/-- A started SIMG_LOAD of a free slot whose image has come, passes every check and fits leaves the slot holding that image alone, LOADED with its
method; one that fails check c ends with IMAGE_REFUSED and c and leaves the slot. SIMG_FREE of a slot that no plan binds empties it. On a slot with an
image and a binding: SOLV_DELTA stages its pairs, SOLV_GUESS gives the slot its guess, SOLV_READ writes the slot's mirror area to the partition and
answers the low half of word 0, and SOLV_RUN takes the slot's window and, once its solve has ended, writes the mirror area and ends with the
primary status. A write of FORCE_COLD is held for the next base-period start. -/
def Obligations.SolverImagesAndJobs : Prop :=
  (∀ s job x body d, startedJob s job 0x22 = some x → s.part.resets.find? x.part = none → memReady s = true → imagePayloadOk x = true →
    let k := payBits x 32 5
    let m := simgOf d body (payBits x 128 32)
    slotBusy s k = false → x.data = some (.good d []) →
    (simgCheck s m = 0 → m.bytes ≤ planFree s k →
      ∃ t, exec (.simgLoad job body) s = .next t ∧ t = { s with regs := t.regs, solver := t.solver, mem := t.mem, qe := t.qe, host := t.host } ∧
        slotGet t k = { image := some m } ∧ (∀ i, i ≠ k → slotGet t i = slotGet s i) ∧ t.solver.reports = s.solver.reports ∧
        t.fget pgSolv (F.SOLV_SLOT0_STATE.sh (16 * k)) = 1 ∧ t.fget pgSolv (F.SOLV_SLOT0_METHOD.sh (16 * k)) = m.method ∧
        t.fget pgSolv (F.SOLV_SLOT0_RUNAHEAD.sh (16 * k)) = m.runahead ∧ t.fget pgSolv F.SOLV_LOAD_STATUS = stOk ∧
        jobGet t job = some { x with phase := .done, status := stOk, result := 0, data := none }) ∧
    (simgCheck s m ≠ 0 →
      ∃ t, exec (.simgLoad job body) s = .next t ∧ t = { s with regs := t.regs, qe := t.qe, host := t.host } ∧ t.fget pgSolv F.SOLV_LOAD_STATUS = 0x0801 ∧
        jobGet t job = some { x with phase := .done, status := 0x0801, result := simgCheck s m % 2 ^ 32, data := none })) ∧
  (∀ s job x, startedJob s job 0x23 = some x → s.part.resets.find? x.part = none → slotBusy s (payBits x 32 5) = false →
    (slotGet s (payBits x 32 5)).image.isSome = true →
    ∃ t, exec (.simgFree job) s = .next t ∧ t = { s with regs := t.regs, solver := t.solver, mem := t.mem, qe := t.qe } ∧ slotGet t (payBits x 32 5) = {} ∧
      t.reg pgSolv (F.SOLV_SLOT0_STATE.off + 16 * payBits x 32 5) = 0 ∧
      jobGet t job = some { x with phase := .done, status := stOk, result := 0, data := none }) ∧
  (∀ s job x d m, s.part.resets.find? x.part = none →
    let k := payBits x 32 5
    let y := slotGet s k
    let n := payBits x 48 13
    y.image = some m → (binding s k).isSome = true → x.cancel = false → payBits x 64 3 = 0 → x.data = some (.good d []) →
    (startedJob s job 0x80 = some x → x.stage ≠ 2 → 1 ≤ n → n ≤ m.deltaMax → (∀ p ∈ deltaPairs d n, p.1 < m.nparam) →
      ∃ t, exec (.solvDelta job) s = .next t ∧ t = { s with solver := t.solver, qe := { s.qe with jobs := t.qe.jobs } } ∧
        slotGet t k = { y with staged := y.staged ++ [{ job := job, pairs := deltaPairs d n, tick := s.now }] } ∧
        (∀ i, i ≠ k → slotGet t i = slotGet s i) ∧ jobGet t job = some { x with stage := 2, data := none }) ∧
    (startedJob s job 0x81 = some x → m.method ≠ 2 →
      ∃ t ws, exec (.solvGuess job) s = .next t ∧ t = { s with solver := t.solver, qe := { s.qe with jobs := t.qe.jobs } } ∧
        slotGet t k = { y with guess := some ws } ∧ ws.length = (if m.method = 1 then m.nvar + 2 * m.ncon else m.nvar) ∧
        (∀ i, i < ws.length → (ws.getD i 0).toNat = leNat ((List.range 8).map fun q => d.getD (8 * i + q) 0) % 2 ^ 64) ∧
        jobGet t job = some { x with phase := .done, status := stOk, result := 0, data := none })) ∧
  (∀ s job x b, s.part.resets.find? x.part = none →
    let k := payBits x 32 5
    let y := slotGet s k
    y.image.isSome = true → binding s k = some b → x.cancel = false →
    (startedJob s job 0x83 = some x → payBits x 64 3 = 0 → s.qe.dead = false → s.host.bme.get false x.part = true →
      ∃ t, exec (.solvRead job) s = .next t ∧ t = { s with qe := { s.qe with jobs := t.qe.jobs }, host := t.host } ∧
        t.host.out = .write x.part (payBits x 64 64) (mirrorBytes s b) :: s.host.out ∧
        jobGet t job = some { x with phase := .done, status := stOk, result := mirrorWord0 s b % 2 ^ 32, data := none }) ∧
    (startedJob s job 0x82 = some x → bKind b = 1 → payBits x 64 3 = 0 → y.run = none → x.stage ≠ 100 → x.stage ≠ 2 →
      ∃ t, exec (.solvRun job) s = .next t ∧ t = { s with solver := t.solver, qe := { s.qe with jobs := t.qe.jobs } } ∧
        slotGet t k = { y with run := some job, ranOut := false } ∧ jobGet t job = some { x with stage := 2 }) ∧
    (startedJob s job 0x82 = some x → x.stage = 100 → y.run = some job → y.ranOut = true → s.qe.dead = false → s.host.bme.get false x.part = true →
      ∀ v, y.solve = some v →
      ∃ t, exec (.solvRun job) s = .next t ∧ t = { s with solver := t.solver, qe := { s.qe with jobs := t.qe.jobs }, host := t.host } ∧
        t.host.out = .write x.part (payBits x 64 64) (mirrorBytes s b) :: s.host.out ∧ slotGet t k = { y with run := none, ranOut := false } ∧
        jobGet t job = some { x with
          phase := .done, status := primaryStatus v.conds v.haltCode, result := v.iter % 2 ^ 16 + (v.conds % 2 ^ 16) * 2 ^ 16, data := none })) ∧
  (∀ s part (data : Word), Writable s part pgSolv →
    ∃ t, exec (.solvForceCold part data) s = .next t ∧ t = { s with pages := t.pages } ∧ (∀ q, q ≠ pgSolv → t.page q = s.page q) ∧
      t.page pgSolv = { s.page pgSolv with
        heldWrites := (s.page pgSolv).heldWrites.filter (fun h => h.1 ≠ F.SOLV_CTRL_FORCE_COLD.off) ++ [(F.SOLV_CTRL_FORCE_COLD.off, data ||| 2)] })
---
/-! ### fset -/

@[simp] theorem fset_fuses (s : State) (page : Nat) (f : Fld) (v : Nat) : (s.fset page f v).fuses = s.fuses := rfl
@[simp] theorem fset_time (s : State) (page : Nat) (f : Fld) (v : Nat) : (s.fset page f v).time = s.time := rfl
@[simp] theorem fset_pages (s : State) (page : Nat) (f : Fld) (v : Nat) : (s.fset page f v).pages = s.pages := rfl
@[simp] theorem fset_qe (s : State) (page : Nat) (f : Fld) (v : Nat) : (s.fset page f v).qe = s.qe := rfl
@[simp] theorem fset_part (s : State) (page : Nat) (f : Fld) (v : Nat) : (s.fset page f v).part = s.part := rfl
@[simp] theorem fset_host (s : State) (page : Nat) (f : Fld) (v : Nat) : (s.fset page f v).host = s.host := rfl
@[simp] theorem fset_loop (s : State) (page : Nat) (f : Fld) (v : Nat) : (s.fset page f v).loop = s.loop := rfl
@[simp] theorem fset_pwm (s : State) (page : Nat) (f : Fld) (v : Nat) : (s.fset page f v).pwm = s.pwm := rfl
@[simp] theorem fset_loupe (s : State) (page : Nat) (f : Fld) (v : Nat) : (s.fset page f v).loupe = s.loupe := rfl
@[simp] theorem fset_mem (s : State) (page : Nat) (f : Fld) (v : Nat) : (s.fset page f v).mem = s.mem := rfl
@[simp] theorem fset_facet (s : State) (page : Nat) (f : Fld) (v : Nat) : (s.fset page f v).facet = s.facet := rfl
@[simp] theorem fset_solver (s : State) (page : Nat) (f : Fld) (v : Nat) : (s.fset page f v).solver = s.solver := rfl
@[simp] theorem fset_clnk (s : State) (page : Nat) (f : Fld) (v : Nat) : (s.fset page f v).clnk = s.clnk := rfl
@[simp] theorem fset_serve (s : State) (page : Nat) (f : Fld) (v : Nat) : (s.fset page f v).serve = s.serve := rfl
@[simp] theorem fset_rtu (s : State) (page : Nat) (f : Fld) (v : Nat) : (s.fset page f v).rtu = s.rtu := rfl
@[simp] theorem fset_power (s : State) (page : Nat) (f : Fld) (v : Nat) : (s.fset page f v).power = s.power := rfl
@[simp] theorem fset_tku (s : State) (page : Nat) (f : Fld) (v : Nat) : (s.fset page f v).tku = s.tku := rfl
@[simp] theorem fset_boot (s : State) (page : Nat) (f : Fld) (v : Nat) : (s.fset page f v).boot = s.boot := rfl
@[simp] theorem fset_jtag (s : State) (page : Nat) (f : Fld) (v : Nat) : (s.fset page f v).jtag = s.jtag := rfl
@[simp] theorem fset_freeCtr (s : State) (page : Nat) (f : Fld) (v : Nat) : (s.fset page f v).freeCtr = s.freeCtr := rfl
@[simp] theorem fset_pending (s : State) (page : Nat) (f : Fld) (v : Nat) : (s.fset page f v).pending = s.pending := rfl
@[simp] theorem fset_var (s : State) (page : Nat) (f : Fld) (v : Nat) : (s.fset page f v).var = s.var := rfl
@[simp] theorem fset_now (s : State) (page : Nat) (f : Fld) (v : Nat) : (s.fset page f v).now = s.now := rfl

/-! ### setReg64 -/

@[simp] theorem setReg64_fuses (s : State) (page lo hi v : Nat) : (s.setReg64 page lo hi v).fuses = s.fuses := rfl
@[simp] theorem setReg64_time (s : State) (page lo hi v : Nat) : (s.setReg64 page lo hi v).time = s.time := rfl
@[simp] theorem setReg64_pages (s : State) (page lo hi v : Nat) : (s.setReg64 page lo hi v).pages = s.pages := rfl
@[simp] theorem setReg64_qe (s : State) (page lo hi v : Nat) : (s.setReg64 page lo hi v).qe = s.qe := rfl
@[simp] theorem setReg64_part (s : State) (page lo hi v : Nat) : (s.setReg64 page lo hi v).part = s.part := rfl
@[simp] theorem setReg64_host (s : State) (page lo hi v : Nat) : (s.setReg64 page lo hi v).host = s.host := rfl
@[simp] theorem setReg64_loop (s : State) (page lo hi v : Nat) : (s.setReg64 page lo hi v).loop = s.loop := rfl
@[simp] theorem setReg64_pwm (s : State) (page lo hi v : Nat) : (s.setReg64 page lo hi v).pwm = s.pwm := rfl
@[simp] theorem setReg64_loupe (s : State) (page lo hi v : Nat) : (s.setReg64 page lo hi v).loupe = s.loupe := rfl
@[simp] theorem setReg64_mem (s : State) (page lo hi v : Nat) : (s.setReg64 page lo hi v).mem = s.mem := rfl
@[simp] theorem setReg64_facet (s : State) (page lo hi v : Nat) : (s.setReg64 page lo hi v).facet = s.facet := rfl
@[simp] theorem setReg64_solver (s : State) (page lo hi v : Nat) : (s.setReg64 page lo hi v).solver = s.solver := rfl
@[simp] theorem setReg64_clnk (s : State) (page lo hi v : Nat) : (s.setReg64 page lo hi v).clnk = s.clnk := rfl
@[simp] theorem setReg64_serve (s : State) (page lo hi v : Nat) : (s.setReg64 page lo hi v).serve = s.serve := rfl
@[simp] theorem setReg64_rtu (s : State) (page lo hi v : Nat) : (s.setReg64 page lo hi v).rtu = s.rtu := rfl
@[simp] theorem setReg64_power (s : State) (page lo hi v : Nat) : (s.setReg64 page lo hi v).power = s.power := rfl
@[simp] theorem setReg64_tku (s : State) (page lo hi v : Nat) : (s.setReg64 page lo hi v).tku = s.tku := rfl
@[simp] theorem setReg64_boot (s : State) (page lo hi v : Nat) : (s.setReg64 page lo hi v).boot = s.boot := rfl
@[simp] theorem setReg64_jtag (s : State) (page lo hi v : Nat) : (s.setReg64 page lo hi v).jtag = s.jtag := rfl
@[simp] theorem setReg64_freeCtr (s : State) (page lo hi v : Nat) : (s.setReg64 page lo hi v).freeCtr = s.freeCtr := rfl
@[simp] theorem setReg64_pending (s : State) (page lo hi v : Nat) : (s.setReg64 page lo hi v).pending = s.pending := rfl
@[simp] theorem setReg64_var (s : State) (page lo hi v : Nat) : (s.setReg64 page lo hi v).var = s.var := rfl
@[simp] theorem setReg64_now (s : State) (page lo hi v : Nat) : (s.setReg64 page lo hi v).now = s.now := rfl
--
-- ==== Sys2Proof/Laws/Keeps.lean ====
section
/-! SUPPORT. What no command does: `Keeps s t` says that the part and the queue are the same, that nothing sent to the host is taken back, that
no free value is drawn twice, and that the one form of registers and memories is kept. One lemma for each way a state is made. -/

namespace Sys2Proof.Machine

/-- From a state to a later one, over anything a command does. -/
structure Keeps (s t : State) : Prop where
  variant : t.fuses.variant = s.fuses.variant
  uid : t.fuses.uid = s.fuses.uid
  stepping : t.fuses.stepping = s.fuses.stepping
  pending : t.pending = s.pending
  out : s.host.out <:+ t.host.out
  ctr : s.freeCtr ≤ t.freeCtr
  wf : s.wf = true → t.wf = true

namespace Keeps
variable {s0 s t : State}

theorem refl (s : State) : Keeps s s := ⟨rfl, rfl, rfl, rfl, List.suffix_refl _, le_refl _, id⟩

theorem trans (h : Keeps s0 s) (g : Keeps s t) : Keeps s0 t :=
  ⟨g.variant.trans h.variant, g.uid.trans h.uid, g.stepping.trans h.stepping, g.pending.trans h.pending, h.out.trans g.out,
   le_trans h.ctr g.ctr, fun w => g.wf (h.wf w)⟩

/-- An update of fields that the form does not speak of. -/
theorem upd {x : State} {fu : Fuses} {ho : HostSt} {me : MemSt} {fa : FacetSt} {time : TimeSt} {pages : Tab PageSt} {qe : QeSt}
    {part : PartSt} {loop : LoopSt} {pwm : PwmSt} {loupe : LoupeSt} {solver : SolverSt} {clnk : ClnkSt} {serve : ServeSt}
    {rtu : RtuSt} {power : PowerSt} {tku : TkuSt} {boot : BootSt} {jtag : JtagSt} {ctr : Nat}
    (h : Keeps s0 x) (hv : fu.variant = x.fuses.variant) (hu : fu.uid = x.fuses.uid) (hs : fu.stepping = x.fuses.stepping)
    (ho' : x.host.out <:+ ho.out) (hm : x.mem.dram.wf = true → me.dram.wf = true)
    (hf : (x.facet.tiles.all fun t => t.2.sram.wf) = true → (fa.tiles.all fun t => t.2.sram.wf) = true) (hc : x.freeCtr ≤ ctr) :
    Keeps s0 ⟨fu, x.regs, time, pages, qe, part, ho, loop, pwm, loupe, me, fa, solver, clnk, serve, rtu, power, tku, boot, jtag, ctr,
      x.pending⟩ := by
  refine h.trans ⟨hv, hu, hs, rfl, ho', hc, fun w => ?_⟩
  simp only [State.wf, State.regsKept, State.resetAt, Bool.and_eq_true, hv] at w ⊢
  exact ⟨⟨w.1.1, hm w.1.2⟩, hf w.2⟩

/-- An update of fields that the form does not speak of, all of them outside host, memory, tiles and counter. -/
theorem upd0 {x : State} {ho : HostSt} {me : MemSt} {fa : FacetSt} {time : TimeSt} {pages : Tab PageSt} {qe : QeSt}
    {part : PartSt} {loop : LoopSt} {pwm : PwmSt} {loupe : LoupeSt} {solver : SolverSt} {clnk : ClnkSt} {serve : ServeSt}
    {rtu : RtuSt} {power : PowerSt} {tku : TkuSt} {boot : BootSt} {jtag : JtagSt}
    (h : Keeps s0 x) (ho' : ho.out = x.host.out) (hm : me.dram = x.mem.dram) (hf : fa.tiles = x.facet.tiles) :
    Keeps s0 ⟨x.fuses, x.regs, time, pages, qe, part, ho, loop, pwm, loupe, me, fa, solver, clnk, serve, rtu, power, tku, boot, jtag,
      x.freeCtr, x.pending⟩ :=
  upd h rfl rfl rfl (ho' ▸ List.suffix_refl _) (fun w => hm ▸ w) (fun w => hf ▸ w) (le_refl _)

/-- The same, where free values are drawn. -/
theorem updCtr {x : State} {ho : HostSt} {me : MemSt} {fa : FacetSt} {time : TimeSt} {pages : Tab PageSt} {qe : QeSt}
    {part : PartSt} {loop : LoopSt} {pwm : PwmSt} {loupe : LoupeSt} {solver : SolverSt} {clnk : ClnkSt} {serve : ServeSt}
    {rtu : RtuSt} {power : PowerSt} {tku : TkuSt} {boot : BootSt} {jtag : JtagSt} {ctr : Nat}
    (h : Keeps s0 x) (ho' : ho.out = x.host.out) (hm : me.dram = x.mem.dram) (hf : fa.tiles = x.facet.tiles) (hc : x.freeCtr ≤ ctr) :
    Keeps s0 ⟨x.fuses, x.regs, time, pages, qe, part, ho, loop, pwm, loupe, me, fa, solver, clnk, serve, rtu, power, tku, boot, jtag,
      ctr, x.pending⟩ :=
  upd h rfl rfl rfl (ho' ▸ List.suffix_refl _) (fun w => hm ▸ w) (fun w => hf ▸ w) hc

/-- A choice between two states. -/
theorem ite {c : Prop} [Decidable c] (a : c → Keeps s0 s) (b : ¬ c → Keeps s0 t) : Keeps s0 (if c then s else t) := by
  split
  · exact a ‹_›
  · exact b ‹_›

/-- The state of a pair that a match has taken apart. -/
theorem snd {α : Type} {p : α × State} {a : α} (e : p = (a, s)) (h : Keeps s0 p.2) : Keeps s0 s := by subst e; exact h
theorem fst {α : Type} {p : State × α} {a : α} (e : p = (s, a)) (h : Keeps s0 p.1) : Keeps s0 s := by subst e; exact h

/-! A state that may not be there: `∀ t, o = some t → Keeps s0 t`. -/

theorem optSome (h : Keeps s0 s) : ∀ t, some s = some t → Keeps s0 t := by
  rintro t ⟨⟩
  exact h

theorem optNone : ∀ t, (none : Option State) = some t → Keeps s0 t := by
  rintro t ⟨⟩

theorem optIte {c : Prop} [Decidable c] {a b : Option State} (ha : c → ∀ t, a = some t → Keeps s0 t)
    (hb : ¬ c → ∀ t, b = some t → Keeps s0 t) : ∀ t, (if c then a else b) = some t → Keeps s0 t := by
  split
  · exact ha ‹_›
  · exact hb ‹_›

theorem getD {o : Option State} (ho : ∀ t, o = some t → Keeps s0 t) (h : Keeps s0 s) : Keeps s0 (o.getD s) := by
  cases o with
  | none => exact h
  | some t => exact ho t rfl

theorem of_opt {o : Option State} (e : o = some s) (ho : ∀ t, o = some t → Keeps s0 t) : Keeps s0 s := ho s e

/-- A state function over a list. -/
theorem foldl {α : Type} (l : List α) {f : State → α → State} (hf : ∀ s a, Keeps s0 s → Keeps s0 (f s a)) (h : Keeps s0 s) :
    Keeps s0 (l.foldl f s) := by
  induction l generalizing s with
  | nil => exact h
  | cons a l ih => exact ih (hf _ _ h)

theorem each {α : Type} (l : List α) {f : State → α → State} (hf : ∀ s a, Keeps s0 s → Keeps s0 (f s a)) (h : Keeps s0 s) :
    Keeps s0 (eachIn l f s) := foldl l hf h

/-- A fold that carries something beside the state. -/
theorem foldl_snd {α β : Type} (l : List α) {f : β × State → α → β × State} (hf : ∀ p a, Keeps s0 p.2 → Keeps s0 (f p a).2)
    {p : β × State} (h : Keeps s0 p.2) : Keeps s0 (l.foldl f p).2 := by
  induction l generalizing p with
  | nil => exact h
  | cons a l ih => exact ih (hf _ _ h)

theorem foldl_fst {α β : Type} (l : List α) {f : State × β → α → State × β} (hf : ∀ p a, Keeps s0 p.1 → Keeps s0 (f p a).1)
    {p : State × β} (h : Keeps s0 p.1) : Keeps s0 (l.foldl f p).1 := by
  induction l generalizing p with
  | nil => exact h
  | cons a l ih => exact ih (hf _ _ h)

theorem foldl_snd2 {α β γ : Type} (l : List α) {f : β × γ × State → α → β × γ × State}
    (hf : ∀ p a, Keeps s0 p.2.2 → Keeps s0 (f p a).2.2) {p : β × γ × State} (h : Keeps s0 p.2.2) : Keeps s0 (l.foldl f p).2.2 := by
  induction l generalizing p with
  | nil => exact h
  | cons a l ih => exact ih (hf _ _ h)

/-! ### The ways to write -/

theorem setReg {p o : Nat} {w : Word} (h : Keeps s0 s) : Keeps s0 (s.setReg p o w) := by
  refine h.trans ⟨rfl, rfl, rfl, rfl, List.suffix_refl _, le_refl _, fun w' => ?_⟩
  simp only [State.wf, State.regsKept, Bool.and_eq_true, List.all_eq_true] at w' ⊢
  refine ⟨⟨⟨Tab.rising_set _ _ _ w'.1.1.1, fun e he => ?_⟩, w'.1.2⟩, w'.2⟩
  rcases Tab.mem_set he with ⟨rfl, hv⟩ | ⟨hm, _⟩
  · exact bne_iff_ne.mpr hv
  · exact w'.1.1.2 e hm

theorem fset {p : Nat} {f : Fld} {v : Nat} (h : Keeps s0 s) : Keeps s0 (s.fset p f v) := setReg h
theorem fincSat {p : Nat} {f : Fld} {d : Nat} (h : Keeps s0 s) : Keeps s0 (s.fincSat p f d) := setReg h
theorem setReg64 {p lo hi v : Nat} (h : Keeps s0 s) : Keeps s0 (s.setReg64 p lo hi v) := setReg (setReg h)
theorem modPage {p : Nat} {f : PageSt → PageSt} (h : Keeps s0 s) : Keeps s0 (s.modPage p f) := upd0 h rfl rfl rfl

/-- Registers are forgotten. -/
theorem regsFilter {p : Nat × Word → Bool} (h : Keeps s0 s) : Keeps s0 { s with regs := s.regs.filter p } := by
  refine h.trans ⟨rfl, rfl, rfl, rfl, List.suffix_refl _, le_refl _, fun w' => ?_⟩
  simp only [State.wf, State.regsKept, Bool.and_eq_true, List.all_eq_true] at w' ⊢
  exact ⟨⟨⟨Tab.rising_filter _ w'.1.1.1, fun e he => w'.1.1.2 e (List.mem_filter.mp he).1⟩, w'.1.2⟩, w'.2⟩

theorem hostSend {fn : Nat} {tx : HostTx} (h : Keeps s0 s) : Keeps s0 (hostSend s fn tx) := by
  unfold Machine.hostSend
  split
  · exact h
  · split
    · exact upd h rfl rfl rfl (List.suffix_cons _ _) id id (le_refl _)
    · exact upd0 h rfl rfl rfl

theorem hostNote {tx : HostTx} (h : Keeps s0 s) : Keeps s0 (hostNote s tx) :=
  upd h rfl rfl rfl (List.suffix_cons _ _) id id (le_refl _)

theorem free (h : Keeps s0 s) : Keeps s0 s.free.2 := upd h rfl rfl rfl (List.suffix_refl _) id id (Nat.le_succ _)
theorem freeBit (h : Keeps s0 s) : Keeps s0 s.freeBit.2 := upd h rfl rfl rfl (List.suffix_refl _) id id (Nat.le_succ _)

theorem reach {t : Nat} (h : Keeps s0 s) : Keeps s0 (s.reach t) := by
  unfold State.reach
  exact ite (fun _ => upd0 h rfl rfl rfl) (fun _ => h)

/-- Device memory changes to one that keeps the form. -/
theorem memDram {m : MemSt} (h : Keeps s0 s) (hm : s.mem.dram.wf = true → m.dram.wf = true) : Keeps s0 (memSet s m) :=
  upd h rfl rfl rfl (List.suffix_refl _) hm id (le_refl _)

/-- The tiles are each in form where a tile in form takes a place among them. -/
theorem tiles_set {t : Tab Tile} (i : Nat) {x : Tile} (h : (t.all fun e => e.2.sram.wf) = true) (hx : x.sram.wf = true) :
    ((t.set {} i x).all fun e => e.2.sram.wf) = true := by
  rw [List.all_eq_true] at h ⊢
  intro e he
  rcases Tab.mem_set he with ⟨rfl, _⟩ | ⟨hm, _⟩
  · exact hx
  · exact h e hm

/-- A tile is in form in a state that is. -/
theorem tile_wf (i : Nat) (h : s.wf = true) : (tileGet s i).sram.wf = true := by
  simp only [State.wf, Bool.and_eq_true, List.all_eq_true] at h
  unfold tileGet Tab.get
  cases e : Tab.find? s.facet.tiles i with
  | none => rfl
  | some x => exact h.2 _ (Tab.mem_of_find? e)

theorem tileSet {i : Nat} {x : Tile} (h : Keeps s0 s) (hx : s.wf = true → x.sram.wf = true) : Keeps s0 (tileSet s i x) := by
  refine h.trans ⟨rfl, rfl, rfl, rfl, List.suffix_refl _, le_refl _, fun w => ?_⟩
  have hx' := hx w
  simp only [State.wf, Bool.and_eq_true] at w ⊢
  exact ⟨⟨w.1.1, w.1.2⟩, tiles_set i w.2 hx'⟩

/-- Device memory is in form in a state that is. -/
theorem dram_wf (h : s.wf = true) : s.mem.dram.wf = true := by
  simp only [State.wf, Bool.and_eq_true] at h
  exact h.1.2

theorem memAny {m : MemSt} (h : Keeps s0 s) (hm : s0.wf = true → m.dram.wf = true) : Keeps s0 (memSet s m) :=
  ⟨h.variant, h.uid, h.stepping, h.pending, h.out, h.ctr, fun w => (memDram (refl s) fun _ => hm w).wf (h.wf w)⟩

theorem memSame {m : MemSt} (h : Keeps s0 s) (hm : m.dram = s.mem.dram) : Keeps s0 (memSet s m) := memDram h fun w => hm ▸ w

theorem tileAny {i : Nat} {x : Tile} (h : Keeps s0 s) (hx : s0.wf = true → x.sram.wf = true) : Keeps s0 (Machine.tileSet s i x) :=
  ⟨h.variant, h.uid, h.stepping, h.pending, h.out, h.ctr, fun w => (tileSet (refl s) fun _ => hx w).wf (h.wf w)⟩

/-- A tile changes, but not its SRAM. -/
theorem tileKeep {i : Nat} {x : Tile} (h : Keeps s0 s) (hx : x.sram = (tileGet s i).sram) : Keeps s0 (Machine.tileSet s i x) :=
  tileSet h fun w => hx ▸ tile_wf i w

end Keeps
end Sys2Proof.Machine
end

__Exercise aim__: From the entries above, extract only the lines running from the one containing "y with staged" through the one containing "else m.nvar) ∧", inclusive.

__Final answer__:
        slotGet t k = { y with staged := y.staged ++ [{ job := job, pairs := deltaPairs d n, tick := s.now }] } ∧
        (∀ i, i ≠ k → slotGet t i = slotGet s i) ∧ jobGet t job = some { x with stage := 2, data := none }) ∧
    (startedJob s job 0x81 = some x → m.method ≠ 2 →
      ∃ t ws, exec (.solvGuess job) s = .next t ∧ t = { s with solver := t.solver, qe := { s.qe with jobs := t.qe.jobs } } ∧
        slotGet t k = { y with guess := some ws } ∧ ws.length = (if m.method = 1 then m.nvar + 2 * m.ncon else m.nvar) ∧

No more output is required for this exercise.